Look below for the line that contains "(R98). Where the", then copy it and each following line exactly, through and including the line that contains "def Plays (i".

[Saved entries]
○ ○ ○ ○ ○ ○ ○

/-- The signature block of an image slot, at slot offset 16 + LENGTH (R417). -/
def Dev.slotBlock (d : Dev) (slotB : Bool) : List Byte := d.flashBytes (imageAt slotB + 16 + d.slotWord slotB 3) 2888

/-- An image slot verifies (R418). -/
def Dev.slotVerifies (d : Dev) (slotB : Bool) : Bool :=
  d.slotWord slotB 0 = 0x574B4653 && d.slotWord slotB 1 = 0x00010001 && d.slotWord slotB 3 ≤ 1044464 &&
  d.get F.SEC_LC_MIN_SVN ≤ d.slotWord slotB 2 / 2 ^ 24 && d.blockSigns (d.slotBlock slotB) (d.slotImage slotB)

/-- An image slot may boot: it verifies, and its LCMASK allows the lifecycle state in force (R417, R418). -/
def Dev.slotBoots (d : Dev) (slotB : Bool) : Bool :=
  d.slotVerifies slotB && d.slotWord slotB 2 / 2 ^ (20 + d.get F.SEC_LC_STATE) % 2 = 1

/-- The image of a slot copied into Reckoner SRAM, where it is verified and runs (R418; from its start on, DESIGN CHOICE, log entry
11). -/
def Dev.loadImage (d : Dev) (slotB : Bool) : Dev :=
  { d with mem := { d.mem with reckoner := d.mem.reckoner.write 0 (d.slotImage slotB) } }

/-- The slot verified first: the one with the higher VERSION, A when they are equal (R411, R418). -/
def Dev.firstSlot (d : Dev) : Bool := d.slotWord false 2 < d.slotWord true 2

/-- The slot that boots (R411, R418). -/
def Dev.bootSlot (d : Dev) : Option Bool := [d.firstSlot, !d.firstSlot].find? d.slotBoots

/-- The values of the board configuration block, when its FORMAT and CRC hold (R412). -/
def Dev.configBlock (d : Dev) : Option (List W32) :=
  let bs := d.flashBytes 0 32
  let word (i : Nat) : Nat := leNat ((bs.drop (4 * i)).take 4)
  if word 0 = 0x00010002 && (crc32c (bs.take 28)).toNat = word 7 then some ((List.range 6).map fun i => BitVec.ofNat 32 (word (i + 1)))
  else none

/-- FW_MEAS and CFG_MEAS taken (R422). -/
def Dev.measure (d : Dev) (slotB : Bool) : Dev :=
  let a := imageAt slotB
  let len := min 1044464 (leNat (d.flashBytes (a + 12) 4))
  { d with sec := { d.sec with fwMeas := digest32 (d.flashBytes a (16 + len)), cfgMeas := digest32 (d.flashBytes 0 32) } }

/-- A register takes the bits of its RW fields from a value. -/
def Dev.configure (d : Dev) (a : Nat) (v : W32) : Dev :=
  match cardAt a with
  | some (card, _) =>
    let m : W32 := BitVec.ofNat 32 ((card.fields.filter (·.cls = .rw)).foldl (fun m f => m + (2 ^ f.len - 1) * 2 ^ f.lo) 0)
    d.wr a ((d.rd a &&& ~~~m) ||| (v &&& m))
  | none => d

/-- The values of the board configuration block written (R412). -/
def Dev.boardConfig (d : Dev) (vs : List W32) : Dev :=
  ([R.CLK_SPLL_CFG, R.CLK_SPLL_FRAC, R.CLK_SYS_CFG, R.CLK_CKO_CFG 0, R.CLK_CKO_CFG 1, R.CLK_SYNC_CFG].zip vs).foldl
    (fun d p => d.configure p.1 p.2) d

/-- The APPLY of start-up (R412): the sample PLL acquires; a measured REFIN out of range ends it REJECTED. -/
def Dev.bootApply (d : Dev) : Dev :=
  if d.flag F.CLK_REFIN_FREQ_VALID then d.startApply
  else
    let m := d.get F.CLK_SPLL_CFG_N * 2 ^ 32 + d.get F.CLK_SPLL_FRAC_F
    let d := ((d.set F.CLK_SPLL_CTRL_APPLY 1).set F.CLK_SPLL_STATUS_CODE 1).toBypass 1
    d.modClk fun k => { k with apply := some (true, m, d.ev.elapsed), pre := d.get F.CLK_SPLL_CFG_PRE_M1 + 1, mult := m }

/-- Stage A reached. -/
def Dev.stageA (d : Dev) : Dev :=
  if d.board.good && d.clk.aon then
    (((d.setRuns 4 true).setRuns 38 true).set F.CLK_PLL_STATUS_SYS_LOCK 1).set F.DEV_STAGE_STAGE 1
  else d

/-- The root recomputed from the stored nodes differs from that of the identity public key (R420). -/
def Dev.idRootLost (d : Dev) : Bool :=
  (List.range 32).map (byteAt (Config.xmssRoot (d.mtpBytes secNodes 65504) (d.mtpBytes (secKey + 36) 32))) ≠ d.mtpBytes (secKey + 4) 32
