-- ==== Sys2Proof/Machine/HostCmds.lean ====
section
/-! DEFINITION. Host commands of a channel (rows 81 to 92): run control, the G registers, the program store, the oscillators, the Ledger
and the FIR coefficients. Each of them reaches the cluster, and wakes it (R25, R432). -/

namespace Sys2Proof.Machine

/-- GO (R94, R225, R234). -/
def execGo (c : Fin 32) (s : State) : Host.Outcome State Fault Refusal :=
  done s (s.dev.goNow c)

/-- STOP (R96). -/
def execStop (c : Fin 32) (s : State) : Host.Outcome State Fault Refusal :=
  done s ((s.dev.wakeCluster (clu c)).stop c)

/-- BREAK (R97). -/
def execBrk (c : Fin 32) (s : State) : Host.Outcome State Fault Refusal :=
  done s ((s.dev.wakeCluster (clu c)).brk c)

/-- RESUME (R97). -/
def execResume (c : Fin 32) (s : State) : Host.Outcome State Fault Refusal :=
  done s ((s.dev.wakeCluster (clu c)).resume c)

/-- STEP (R97). -/
def execStep (c : Fin 32) (s : State) : Host.Outcome State Fault Refusal :=
  done s ((s.dev.wakeCluster (clu c)).step c)

/-- FAULT_CLEAR (R99). -/
def execFaultClear (c : Fin 32) (s : State) : Host.Outcome State Fault Refusal :=
  done s ((s.dev.wakeCluster (clu c)).faultClear c)

/-- G_WRITE (R90). -/
def execGWrite (c : Fin 32) (i : Fin 16) (be : BitVec 4) (v : W32) (s : State) : Host.Outcome State Fault Refusal :=
  done s ((s.dev.wakeCluster (clu c)).gWrite c i be v)

/-- PROGRAM_STORE_WRITE (R92, R457). -/
def execProgramStoreWrite (c : Fin 32) (off : Nat) (data : List Byte) (s : State) : Host.Outcome State Fault Refusal :=
  done s ((s.dev.wakeCluster (clu c)).progWrite c off data)

/-- NCO_WRITE (R195). -/
def execNcoWrite (c : Fin 32) (r : Fin 9) (be : BitVec 4) (v : W32) (s : State) : Host.Outcome State Fault Refusal :=
  done s ((s.dev.wakeCluster (clu c)).ncoWrite c r be v)

/-- LEDGER_WR (R195, R196). -/
def execLedgerWr (c : Fin 32) (slot : BitVec 8) (andRead : Bool) (s : State) : Host.Outcome State Fault Refusal :=
  done s ((s.dev.wakeCluster (clu c)).ledgerWr c slot andRead)

/-- LEDGER_RD (R196). -/
def execLedgerRd (c : Fin 32) (slot : BitVec 8) (s : State) : Host.Outcome State Fault Refusal :=
  done s ((s.dev.wakeCluster (clu c)).ledgerRd c slot)

/-- FIR_COEF_WRITE (R202). -/
def execFirCoefWrite (c : Fin 32) (bank : Fin 2) (i : Fin 32) (be : BitVec 4) (v : W32) (s : State) : Host.Outcome State Fault Refusal :=
  done s ((s.dev.wakeCluster (clu c)).firCoefWrite c bank i be v)

end Sys2Proof.Machine
end

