-- ==== Sys2Proof/Machine/StageCmds.lean ====
section
/-! DEFINITION. Segments, stage buffers, target heads and CL.FILL (rows 108 to 117). -/

namespace Sys2Proof.Machine

/-- DESCRIPTOR_WRITE (R155, R156). -/
def execDescriptorWrite (k : Fin 8) (off : Nat) (data : List Byte) (s : State) : Host.Outcome State Fault Refusal :=
  done s (s.dev.descriptorWrite k off data)

/-- STAGE_REQUEST (R166). -/
def execStageRequest (c : Fin 32) (s : State) : Host.Outcome State Fault Refusal :=
  done s (s.dev.stageRequest c)

/-- STAGE_FILL_ARRIVE (R166, R179). -/
def execStageFillArrive (c : Fin 32) (s : State) : Host.Outcome State Fault Refusal :=
  done s (s.dev.stageFillArrive c)

/-- TGT_CFG_WRITE (R170). -/
def execTgtCfgWrite (c : Fin 32) (i : Fin 16) (be : BitVec 4) (v : W32) (s : State) : Host.Outcome State Fault Refusal :=
  done s (s.dev.tgtCfgWrite c i be v)

/-- RELOAD (R170). -/
def execReload (c : Fin 32) (i : Fin 16) (s : State) : Host.Outcome State Fault Refusal :=
  done s (s.dev.reload c i)

/-- HEAD_LOAD_END (R170, R171). -/
def execHeadLoadEnd (c : Fin 32) (i : Fin 16) (s : State) : Host.Outcome State Fault Refusal :=
  done s (s.dev.headLoadEnd c i)

/-- FILL_GO (R181). -/
def execFillGo (k : Fin 8) (s : State) : Host.Outcome State Fault Refusal :=
  done s (s.dev.fillGo k)

/-- FILL_ABORT (R181). -/
def execFillAbort (k : Fin 8) (s : State) : Host.Outcome State Fault Refusal :=
  done s (s.dev.fillAbort k)

/-- FILL_END (R181). -/
def execFillEnd (k : Fin 8) (s : State) : Host.Outcome State Fault Refusal :=
  done s (s.dev.fillEnd k)

/-- OASIS_WRITE (R164, R350, R353); `meets`: in the cycle of a port F write of the same words. -/
def execOasisWrite (k : Fin 8) (off : Nat) (data : List Byte) (meets : Bool) (s : State) :
    Host.Outcome State Fault Refusal :=
  done s ((if meets then s.dev.oasisCollide k off data else s.dev).oasisWrite k off data)

end Sys2Proof.Machine
end

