-- ==== Sys2Proof/Certificates/Slice0/Obligations.lean ====
section
/-! DEFINITION. The statements for the provers. Every statement about a command says that it answers a next state and
what that state holds; a frame (`Issued`, `RegsBut`, `OtherChans`, `RestSame`) says what it leaves alone. -/

namespace Sys2Proof.Claims

open Sys2Proof.Machine

/-! ### Rows of one shape -/

/-- The register row of an arithmetic operation (R113). -/
def rowR : AluOp → Fin 32 → BitVec 4 → BitVec 4 → BitVec 48 → Instr
  | .mov => .mov | .add => .add | .sub => .sub | .mul => .mul | .and => .and | .or => .or
  | .xor => .xor | .shl => .shl | .shr => .shr | .sar => .sar | .min => .min | .max => .max

/-- The immediate row of an arithmetic operation (R113). -/
def rowI : AluOp → Fin 32 → BitVec 4 → BitVec 4 → BitVec 48 → Instr
  | .mov => .movi | .add => .addi | .sub => .subi | .mul => .muli | .and => .andi | .or => .ori
  | .xor => .xori | .shl => .shli | .shr => .shri | .sar => .sari | .min => .mini | .max => .maxi

/-- Place of an arithmetic operation in the opcode map (R106). -/
def aluIndex : AluOp → BitVec 8
  | .mov => 0 | .add => 1 | .sub => 2 | .mul => 3 | .and => 4 | .or => 5
  | .xor => 6 | .shl => 7 | .shr => 8 | .sar => 9 | .min => 10 | .max => 11

/-- The word of a row of plain encoding may issue, and the next PC stays inside the program store (R91). -/
def Free (s : State) (c : Fin 32) (w : W64) : Prop := MayIssue s.dev c w ∧ (s.dev.ch c).pc ≠ 32767

/-- The row completes: channel `c` is left as `y`, the next instruction follows in sequence. -/
def Next (i : Instr) (s : State) (c : Fin 32) (y : Chan) : Prop :=
  Ends i s fun t => Issued s.dev t c (y.passed ((s.dev.ch c).pc + 1))

/-- The row completes: channel `c` is left as `y`, the next instruction is at `pc`. -/
def Goes (i : Instr) (s : State) (c : Fin 32) (y : Chan) (pc : BitVec 16) : Prop :=
  Ends i s fun t => Issued s.dev t c (y.passed pc)

/-- Channel `x` with one more action at SC in its queue. -/
def placed (x : Chan) (a : Act) : Chan := { x with queue := x.queue ++ [⟨x.sc, a⟩] }

/-- The command completes and leaves the device as `e`; the MSI-X latches alone then take the rises of the summary bits
(R404). -/
def Becomes (i : Instr) (s : State) (e : Dev) : Prop := exec i s = .next { s with dev := e.follow }

/-- The registers that the end of a run of channel `c` with a fault writes (R59, R98 to R100). -/
def faultRegs (c : Fin 32) : List Nat :=
  [R.CH_SEQ_FAULT c, R.CH_SEQ_FAULT_PC c, R.CH_SEQ_FAULT_B c 0, R.CH_SEQ_FAULT_B c 0 + 4, R.CH_SEQ_FAULT_ARG c,
   R.CH_SEQ_STATUS c, R.CH_SEQ_IRQ_STATUS c, R.CH_SEQ_CTRL c]

/-- From device `e`, command `i` ends with channel `c` faulted at boundary B = `b`: the record holds the cause, the sub-cause,
the argument, the PC and B; the run has ended FAILED; what the channel had scheduled at B or later is gone, and where a block of the
run stands committed the output holds one block from B before it parks; `seq` says that the sequencer found the fault, or had nothing
to issue. Only this channel, these registers and the records due may differ from `e` (R98 to R100). That the instruction held and its
STALL stay in the state, for a second fault of the tick, is the model's choice (log entry 46). -/
def FaultsAt (i : Instr) (s : State) (e : Dev) (c : Fin 32) (cause sub arg : Nat) (b : Tick) (seq : Bool) : Prop :=
  Ends i s fun t =>
    t.rd (R.CH_SEQ_FAULT c) = BitVec.ofNat 32 (1 + 2 * cause + 16 * sub) ∧
    t.rd (R.CH_SEQ_FAULT_PC c) = BitVec.ofNat 32 ((e.ch c).pc.toNat % 32768) ∧
    t.get64 (R.CH_SEQ_FAULT_B c 0) = b ∧ t.rd (R.CH_SEQ_FAULT_ARG c) = BitVec.ofNat 32 arg ∧
    t.get (F.CH_SEQ_STATUS_CODE c) = 4 ∧ t.get (F.CH_SEQ_STATUS_ABRT c) = e.get (F.CH_SEQ_STATUS_ABRT c) ∧
    t.get (F.CH_SEQ_IRQ_STATUS_FAULT c) = 1 ∧ t.get ⟨R.CH_SEQ_CTRL c, 0, 6⟩ = 0 ∧
    t.ch c = { e.ch c with
      stepping := false, breakReq := false, goReq := false, st := .faulted, goTick := e.ev.dt
      queue := (e.ch c).queue.filter fun a => before a.tick b
      dispatched := (e.ch c).dispatched.filter fun a => before a.tick b
      stopB := none, faultB := some b, faultEnd := b + tk (e.blockTicks c), seqFault := seq
      parkAt := some (b + tk (e.blockTicks c)), recs := [], store := []
      holds := if (e.ch c).committed then (e.ch c).holds ++ [(b, b + tk (e.blockTicks c))] else (e.ch c).holds } ∧
    OtherChans e t c ∧ RegsBut e t (faultRegs c) ∧ t.mem = e.mem ∧ t.reply = e.reply ∧ RestSame { e with rings := t.rings } t

/-- From device `e`, command `i` ends with channel `c` faulted at its first block boundary not yet committed (R98). Where the
output faults in the same tick, the record's B is the earlier one and MORE is set (R99): that all of one tick counts as detected in
one cycle is the model's choice (log entry 46). -/
def Faults (i : Instr) (s : State) (e : Dev) (c : Fin 32) (cause sub arg : Nat) : Prop :=
  (e.outputFaults c = false → FaultsAt i s e c cause sub arg (e.ch c).nextBoundary true) ∧
  (e.outputFaults c = true → Ends i s fun t =>
    (t.ch c).st = .faulted ∧ (t.ch c).seqFault = true ∧ t.get (F.CH_SEQ_FAULT_MORE c) = 1 ∧
    t.get64 (R.CH_SEQ_FAULT_B c 0) = (if before (e.ch c).nextBoundary ((e.outputStep c).get64 (R.CH_SEQ_FAULT_B c 0))
      then (e.ch c).nextBoundary else (e.outputStep c).get64 (R.CH_SEQ_FAULT_B c 0)))

/-- The instruction of channel `c` waits whole with a STALL (R79, R80, R143). -/
def Waits (i : Instr) (s : State) (c : Fin 32) (w : W64) (why : Stall) : Prop :=
  Becomes i s (s.dev.setCh c { s.dev.ch c with held := some w, stall := why, heldAt := s.dev.ev.dt })

/-- The word at the PC is fetched clean on a channel that can issue (R73, R92). -/
def Fetched (s : State) (c : Fin 32) : Prop := (s.dev.ch c).canIssue = true ∧ CleanFetch s.dev c

/-- The registers that an entry of channel `c` into panic may write (R169). -/
def lowRegs (c : Fin 32) : List Nat := [R.CL_CH_IRQ_STATUS (clu c) (sub c), R.CH_SEQ_IRQ_STATUS c]

/-- A play of channel `c`: from device `e` the channel becomes `y`, the panic signal is raised anew where the play asks for it
(R169), and the next instruction follows. -/
def Plays (i : Instr) (s : State) (e : Dev) (c : Fin 32) (y : Chan) : Prop :=
  ∀ p, p = (e.setCh c y).panicCheck c → Ends i s fun t => Issued p t c ((p.ch c).passed ((s.dev.ch c).pc + 1))

/-- Neither run-ahead nor a full action queue holds word `w` back (R79, R80). -/
def Clear (s : State) (c : Fin 32) (w : W64) : Prop :=
  (scheduling w (tickCount (s.dev.ch c) w) = true → s.dev.aheadTooFar c = false) ∧
  (places w (tickCount (s.dev.ch c) w) = true → (s.dev.ch c).queue.length < 64)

○ ○ ○ ○ ○ ○ ○

Solution to this task >>
/-- From device `e`, command `i` ends with channel `c` faulted at its first block boundary not yet committed (R98). Where the
output faults in the same tick, the record's B is the earlier one and MORE is set (R99): that all of one tick counts as detected in
one cycle is the model's choice (log entry 46). -/
def Faults (i : Instr) (s : State) (e : Dev) (c : Fin 32) (cause sub arg : Nat) : Prop :=
  (e.outputFaults c = false → FaultsAt i s e c cause sub arg (e.ch c).nextBoundary true) ∧
  (e.outputFaults c = true → Ends i s fun t =>
    (t.ch c).st = .faulted ∧ (t.ch c).seqFault = true ∧ t.get (F.CH_SEQ_FAULT_MORE c) = 1 ∧
    t.get64 (R.CH_SEQ_FAULT_B c 0) = (if before (e.ch c).nextBoundary ((e.outputStep c).get64 (R.CH_SEQ_FAULT_B c 0))
      then (e.ch c).nextBoundary else (e.outputStep c).get64 (R.CH_SEQ_FAULT_B c 0)))

/-- The instruction of channel `c` waits whole with a STALL (R79, R80, R143). -/
def Waits (i : Instr) (s : State) (c : Fin 32) (w : W64) (why : Stall) : Prop :=
  Becomes i s (s.dev.setCh c { s.dev.ch c with held := some w, stall := why, heldAt := s.dev.ev.dt })

/-- The word at the PC is fetched clean on a channel that can issue (R73, R92). -/
def Fetched (s : State) (c : Fin 32) : Prop := (s.dev.ch c).canIssue = true ∧ CleanFetch s.dev c

/-- The registers that an entry of channel `c` into panic may write (R169). -/
def lowRegs (c : Fin 32) : List Nat := [R.CL_CH_IRQ_STATUS (clu c) (sub c), R.CH_SEQ_IRQ_STATUS c]

/-- A play of channel `c`: from device `e` the channel becomes `y`, the panic signal is raised anew where the play asks for it
(R169), and the next instruction follows. -/
def Plays (i : Instr) (s : State) (e : Dev) (c : Fin 32) (y : Chan) : Prop :=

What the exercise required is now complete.